In Clarke v. Stalder , the Fifth Circuit held that " Heck applies to [] claims for declaratory and injunctive relief as well as damages under § 1983."[70] Where dismissal of the § 1983 claim is proper under Heck, the Fifth Circuit stated the procedure for dismissal in Johnson v. McElveen : A plaintiff's "claims are dismissed with prejudice to their being asserted again until the Heck conditions are met."[71]

In his objections to the Magistrate Judge's Report and Recommendation, Plaintiff asserts that he was never convicted of any charges. However, this assertion is directly refuted in his Notice of Change of Address. There, he stated that he pled guilty to misdemeanor charges. Plaintiff generally alleges that Defendants unconstitutionally detained, arrested and held him in prison for charges he did not commit.
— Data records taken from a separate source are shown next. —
-- ==== Sys2Proof/Certificates/Slice0/Obligations.lean ====
section
/-! DEFINITION. The statements for the provers, from the numbered rules of spec/. In every one, `s.turn` is the
environment's turn before the next action, `s.around` the world as that turn leaves it; a record `{ s with … }` on the
right of an equation is the frame: whatever it does not name is unchanged. -/

open Sys2Proof Sys2Proof.Machine

/-! ## Encoding -/

/-- Decoding an instruction's request gives the instruction back (R120 to R129, R140, R148). -/
def Obligations.DecodeEncodeRoundTrip : Prop :=
  ∀ i : Instr, decode (encode i) = .ok i

/-- R140: the table of bus frames, row by row, and every other (command byte, length) is refused. -/
def Obligations.LegalFramesAreTheTable : Prop :=
  (∀ r d, decode (.frame [commandByte false false (regAddr8 r), d]) = .ok (.rd8 r)) ∧
  (∀ r v, decode (.frame [commandByte false true (regAddr8 r), v]) = .ok (.wr8 r v)) ∧
  (∀ p d e, decode (.frame [commandByte true false (regAddrPair p), d, e]) = .ok (.rd16 p)) ∧
  (∀ p h l, decode (.frame [commandByte true true (regAddrPair p), h, l]) = .ok (.wr16 p (joinHalf h l))) ∧
  (∀ r d e f, decode (.frame [commandByte false false (regAddr24 r), d, e, f]) = .ok (.rd24 r)) ∧
  (∀ data, data.length = 10 → decode (.frame (0x80#8 :: data)) = .ok .rdall8) ∧
  (∀ data, data.length = 39 → decode (.frame (0x90#8 :: data)) = .ok .rdall24) ∧
  ∀ bytes i, decode (.frame bytes) = .ok i →
    ∃ c data, bytes = c :: data ∧
      ((c.toNat / 64 = 0 ∧ bytes.length = 2 ∧ c.toNat % 64 ≤ 0x09) ∨
       (c.toNat / 64 = 1 ∧ bytes.length = 2 ∧ c.toNat % 64 ≤ 0x09) ∨
       (c.toNat / 64 = 2 ∧ bytes.length = 3 ∧ (c.toNat % 64 = 4 ∨ c.toNat % 64 = 6 ∨ c.toNat % 64 = 8)) ∨
       (c.toNat / 64 = 3 ∧ bytes.length = 3 ∧ (c.toNat % 64 = 4 ∨ c.toNat % 64 = 6 ∨ c.toNat % 64 = 8)) ∨
       (c.toNat / 64 = 0 ∧ bytes.length = 4 ∧ 0x10 ≤ c.toNat % 64 ∧ c.toNat % 64 ≤ 0x1C) ∨
       (c = 0x80#8 ∧ bytes.length = 11) ∨
       (c = 0x90#8 ∧ bytes.length = 40))

/-- A frame whose address names no register is refused, whatever its flags and length (R141), and so is a write frame
addressed to a result register (R142). -/
def Obligations.ReservedAndResultFramesRefused : Prop :=
  ∀ (c : Byte) (data : List Byte),
    ((0x0A ≤ c.toNat % 64 ∧ c.toNat % 64 ≤ 0x0F) ∨ 0x1D ≤ c.toNat % 64 →
      decode (.frame (c :: data)) = .error .reservedAddress) ∧
    (c.toNat / 64 = 1 ∨ c.toNat / 64 = 3 → 0x10 ≤ c.toNat % 64 → c.toNat % 64 ≤ 0x1C →
      decode (.frame (c :: data)) = .error .resultWrite)

/-- Frames and host-operation codes written out from the spec's tables (R121 to R126, R148; 95_test_vectors 2.1). -/
def Obligations.SpecWordsDecode : Prop :=
  decode (.frame [0x00#8, 0x00#8]) = .ok (.rd8 .config1) ∧
  decode (.frame [0x42#8, 0x19#8]) = .ok (.wr8 .intStatus 0x19#8) ∧
  decode (.frame [0x86#8, 0x00#8, 0x00#8]) = .ok (.rd16 .clockOvf) ∧
  decode (.frame [0xC4#8, 0x12#8, 0x34#8]) = .ok (.wr16 .coarseOvf 0x1234#16) ∧
  decode (.frame [0x1C#8, 0x00#8, 0x00#8, 0x00#8]) = .ok (.rd24 .calibration2) ∧
  decode (.frame [0x85#8, 0x00#8, 0x00#8]) = .error .illegalShape ∧
  decode (.hop 0x6#4 []) = .ok .measure ∧
  decode (.hop 0x7#4 [.flag true]) = .ok (.clearStatus true)

/-! ## The step, reset, invariants -/

/-- A step runs the instruction the first request decodes to; an undecodable one is refused; with no request the
environment takes a turn. While an operation goes on, a step runs the rest of it instead: its verified writes that are
left, then what it does after them (R200; log entry 11). -/
def Obligations.StepRunsDecodedInstruction : Prop :=
  ∀ s : State,
    (s.pending = none →
      (∀ r rest i, s.requests = r :: rest → decode r = .ok i → step s = exec i { s with requests := rest }) ∧
      (∀ r rest e, s.requests = r :: rest → decode r = .error e → step s = .refused (.undecodable e)) ∧
      (s.requests = [] → step s = .next { s with world := s.around })) ∧
    ∀ op writes, s.pending = some ⟨op, writes⟩ →
      let b := { s with pending := none, result := .nothing, log := [] }
      (∀ u, State.writeAll op writes b = .going u → step s = .next (u.afterWrites op)) ∧
      (∀ u, State.writeAll op writes b = .ended u → step s = .next u) ∧
      ∀ r, State.writeAll op writes b ≠ .refused r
However, Plaintiff's conviction has not been successfully challenged in any of the manners prescribed by Heck. In fact, Plaintiff bases his claims on the fact that he has not received relief from his conviction.

A ruling in this case regarding the validity of his guilty plea and the propriety of the subsequent rulings by the state trial court on postconviction review would impact the validity of Plaintiff's conviction. His claims, therefore, fall within the Heck bar. Accordingly, on de novo review, the court will dismiss Plaintiff's claims against Raynor, Lopez, Buckner and Rummell with prejudice to their being asserted again until the Heck conditions are met.[72]

IV. Conclusion

For the foregoing reasons,

IT IS HEREBY ORDERED that Plaintiff's objections are SUSTAINED IN PART to the extent that he objects to the Magistrate Judge's findings regarding the supervisory liability of Raynor, and OVERRULED IN PART to the extent Plaintiff asserts the Heck doctrine does not bar his claim.

IT IS FURTHER ORDERED that the Court REJECTS IN PART the Report and Recommendation to the extent it recommends that Plaintiff's claims against Raynor be dismissed because Plaintiff's allegations are insufficient to state a claim against Raynor as a supervisory official.

IT IS FURTHER ORDERED that the Court ADOPTS IN PART the Report and Recommendation in so far as it finds that: (1) Plaintiff's claims against the St. Tammany Parish Sheriff's Office and the Pearl River Police Department are frivolous and fail to state a claim upon which relief can be granted; and (2) Plaintiff's claims against Raynor, Lopez, Buckner and Rummell are barred by the Heck doctrine.

IT IS FURTHER ORDERED that Plaintiff's claims against the St. Tammany Parish Sheriff's Office and the Pearl River Police Department are DISMISSED WITH PREJUDICE as frivolous and for failure to state a claim upon which relief can be granted.

IT IS FURTHER ORDERED that Plaintiff's claims against Raynor, Lopez, Buckner and Rummell are DISMISSED WITH PREJUDICE until such time as the Heck conditions are met.